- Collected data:

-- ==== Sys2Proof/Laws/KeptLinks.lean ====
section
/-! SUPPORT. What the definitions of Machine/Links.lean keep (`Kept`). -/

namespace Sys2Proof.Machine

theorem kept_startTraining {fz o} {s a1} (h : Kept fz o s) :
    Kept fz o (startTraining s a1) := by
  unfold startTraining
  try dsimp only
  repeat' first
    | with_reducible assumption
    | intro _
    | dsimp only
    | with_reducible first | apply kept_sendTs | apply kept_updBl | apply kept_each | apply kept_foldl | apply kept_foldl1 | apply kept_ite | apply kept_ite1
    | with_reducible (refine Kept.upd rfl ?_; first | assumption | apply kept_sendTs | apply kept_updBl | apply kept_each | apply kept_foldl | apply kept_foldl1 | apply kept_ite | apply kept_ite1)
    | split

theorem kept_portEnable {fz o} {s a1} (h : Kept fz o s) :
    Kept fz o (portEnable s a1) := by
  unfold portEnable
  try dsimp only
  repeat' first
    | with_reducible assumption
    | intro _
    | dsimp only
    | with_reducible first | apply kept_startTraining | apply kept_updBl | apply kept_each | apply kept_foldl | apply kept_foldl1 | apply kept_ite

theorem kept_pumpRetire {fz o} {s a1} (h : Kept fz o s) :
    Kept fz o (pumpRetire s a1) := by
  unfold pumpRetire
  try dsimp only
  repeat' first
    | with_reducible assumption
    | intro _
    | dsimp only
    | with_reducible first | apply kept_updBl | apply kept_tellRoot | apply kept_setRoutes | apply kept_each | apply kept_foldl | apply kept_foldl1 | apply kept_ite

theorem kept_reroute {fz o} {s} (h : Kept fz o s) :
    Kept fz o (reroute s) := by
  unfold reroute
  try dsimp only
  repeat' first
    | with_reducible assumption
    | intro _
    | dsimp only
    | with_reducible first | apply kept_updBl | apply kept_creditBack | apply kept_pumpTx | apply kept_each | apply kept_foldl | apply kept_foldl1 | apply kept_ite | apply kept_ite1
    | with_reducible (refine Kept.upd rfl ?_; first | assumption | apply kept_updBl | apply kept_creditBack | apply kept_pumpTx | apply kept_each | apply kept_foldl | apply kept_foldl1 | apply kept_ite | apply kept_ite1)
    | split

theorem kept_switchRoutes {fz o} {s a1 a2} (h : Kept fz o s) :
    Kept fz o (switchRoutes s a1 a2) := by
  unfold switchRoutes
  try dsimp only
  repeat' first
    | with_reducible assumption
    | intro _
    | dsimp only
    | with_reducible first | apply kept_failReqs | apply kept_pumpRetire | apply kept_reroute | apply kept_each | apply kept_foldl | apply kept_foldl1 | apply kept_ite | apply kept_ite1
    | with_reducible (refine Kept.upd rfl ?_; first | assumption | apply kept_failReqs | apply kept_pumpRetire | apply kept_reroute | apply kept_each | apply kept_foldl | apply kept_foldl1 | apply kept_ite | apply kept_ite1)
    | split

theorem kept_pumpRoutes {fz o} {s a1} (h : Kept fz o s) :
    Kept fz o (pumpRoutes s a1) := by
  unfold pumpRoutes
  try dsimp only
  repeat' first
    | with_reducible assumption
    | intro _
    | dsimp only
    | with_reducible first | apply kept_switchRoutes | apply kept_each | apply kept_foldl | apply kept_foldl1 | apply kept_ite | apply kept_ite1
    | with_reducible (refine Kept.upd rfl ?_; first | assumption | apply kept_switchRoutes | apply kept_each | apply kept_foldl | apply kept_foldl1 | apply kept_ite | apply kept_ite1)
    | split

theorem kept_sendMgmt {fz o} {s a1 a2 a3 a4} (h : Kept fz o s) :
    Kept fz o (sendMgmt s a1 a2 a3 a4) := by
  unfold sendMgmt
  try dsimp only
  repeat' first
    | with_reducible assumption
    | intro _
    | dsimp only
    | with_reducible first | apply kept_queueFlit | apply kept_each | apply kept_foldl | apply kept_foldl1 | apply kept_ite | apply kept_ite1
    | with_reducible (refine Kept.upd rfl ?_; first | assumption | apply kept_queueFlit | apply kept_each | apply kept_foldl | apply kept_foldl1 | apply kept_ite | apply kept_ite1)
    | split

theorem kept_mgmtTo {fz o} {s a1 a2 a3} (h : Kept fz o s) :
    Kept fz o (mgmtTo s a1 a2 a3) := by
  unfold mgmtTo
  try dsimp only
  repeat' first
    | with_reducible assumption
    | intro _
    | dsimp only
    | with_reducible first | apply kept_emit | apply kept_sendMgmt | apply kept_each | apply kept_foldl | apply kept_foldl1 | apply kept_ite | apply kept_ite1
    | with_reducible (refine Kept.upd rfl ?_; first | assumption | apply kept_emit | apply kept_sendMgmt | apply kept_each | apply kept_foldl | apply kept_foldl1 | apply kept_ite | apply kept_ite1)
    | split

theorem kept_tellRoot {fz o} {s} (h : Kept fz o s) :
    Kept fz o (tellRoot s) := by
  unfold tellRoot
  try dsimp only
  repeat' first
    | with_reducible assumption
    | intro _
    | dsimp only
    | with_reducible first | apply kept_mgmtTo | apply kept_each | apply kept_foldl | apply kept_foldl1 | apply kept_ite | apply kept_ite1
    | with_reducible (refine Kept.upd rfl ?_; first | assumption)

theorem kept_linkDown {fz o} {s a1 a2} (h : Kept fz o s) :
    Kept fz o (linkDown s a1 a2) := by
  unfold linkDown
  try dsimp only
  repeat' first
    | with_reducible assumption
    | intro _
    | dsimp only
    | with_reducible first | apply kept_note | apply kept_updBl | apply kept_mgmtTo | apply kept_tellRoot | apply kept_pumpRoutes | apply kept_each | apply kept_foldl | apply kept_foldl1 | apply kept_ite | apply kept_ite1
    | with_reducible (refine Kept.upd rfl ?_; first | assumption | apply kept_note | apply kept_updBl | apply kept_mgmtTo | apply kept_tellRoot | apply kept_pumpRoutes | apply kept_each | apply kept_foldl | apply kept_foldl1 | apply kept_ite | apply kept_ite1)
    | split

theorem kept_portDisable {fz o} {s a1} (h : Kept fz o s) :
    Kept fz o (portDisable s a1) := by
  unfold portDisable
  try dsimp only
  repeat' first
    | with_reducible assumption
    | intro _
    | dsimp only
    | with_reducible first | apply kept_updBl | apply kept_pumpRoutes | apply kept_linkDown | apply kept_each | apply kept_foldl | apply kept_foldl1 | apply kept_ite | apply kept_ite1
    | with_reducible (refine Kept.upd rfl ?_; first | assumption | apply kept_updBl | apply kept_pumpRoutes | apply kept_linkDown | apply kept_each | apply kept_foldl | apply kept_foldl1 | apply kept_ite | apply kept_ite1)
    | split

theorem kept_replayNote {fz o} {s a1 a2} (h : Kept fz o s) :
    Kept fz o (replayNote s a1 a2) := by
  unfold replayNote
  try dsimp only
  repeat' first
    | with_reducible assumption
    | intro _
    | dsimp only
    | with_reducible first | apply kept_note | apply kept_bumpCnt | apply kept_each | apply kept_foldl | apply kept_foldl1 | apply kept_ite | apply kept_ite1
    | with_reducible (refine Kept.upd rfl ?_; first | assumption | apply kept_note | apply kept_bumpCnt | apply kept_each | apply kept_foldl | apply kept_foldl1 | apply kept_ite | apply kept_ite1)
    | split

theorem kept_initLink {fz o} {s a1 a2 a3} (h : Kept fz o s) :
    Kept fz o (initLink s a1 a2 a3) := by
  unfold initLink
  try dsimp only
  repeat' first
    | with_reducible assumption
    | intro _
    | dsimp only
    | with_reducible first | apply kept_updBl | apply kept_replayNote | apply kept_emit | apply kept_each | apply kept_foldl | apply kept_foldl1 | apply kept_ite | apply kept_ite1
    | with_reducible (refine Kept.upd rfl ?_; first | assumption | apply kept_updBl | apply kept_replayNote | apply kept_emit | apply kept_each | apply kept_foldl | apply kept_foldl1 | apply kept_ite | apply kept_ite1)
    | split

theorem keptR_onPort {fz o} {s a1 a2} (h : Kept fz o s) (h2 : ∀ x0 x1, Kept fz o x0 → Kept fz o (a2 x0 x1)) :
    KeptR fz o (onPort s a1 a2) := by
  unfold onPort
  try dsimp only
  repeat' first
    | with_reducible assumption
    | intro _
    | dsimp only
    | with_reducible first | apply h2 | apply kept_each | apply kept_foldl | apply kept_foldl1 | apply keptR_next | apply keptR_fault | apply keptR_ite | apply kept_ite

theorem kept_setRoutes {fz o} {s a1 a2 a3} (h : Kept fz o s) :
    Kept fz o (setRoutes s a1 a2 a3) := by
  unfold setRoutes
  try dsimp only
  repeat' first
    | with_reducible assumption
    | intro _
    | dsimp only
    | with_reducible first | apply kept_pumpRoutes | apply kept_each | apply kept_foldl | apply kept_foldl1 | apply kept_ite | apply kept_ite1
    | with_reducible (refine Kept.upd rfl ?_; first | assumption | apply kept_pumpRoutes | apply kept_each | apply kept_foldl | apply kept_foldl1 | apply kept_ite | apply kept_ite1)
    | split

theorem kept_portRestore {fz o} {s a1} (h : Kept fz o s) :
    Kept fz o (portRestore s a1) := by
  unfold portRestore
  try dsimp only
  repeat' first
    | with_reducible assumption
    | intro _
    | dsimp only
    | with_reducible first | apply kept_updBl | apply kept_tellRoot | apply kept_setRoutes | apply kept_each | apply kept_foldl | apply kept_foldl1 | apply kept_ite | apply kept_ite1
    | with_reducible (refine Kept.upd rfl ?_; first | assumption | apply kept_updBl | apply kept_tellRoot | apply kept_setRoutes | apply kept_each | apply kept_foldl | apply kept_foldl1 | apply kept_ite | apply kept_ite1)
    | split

- TASK TO CARRY OUT:
Return only the part of the records above that opens with the line containing "unfold linkDown" and closes with the line containing "first | apply kept_updBl | apply kept_pumpRoutes", ends included.

- ANSWER SPACE:
  unfold linkDown
  try dsimp only
  repeat' first
    | with_reducible assumption
    | intro _
    | dsimp only
    | with_reducible first | apply kept_note | apply kept_updBl | apply kept_mgmtTo | apply kept_tellRoot | apply kept_pumpRoutes | apply kept_each | apply kept_foldl | apply kept_foldl1 | apply kept_ite | apply kept_ite1
    | with_reducible (refine Kept.upd rfl ?_; first | assumption | apply kept_note | apply kept_updBl | apply kept_mgmtTo | apply kept_tellRoot | apply kept_pumpRoutes | apply kept_each | apply kept_foldl | apply kept_foldl1 | apply kept_ite | apply kept_ite1)
    | split

theorem kept_portDisable {fz o} {s a1} (h : Kept fz o s) :
    Kept fz o (portDisable s a1) := by
  unfold portDisable
  try dsimp only
  repeat' first
    | with_reducible assumption
    | intro _
    | dsimp only
    | with_reducible first | apply kept_updBl | apply kept_pumpRoutes | apply kept_linkDown | apply kept_each | apply kept_foldl | apply kept_foldl1 | apply kept_ite | apply kept_ite1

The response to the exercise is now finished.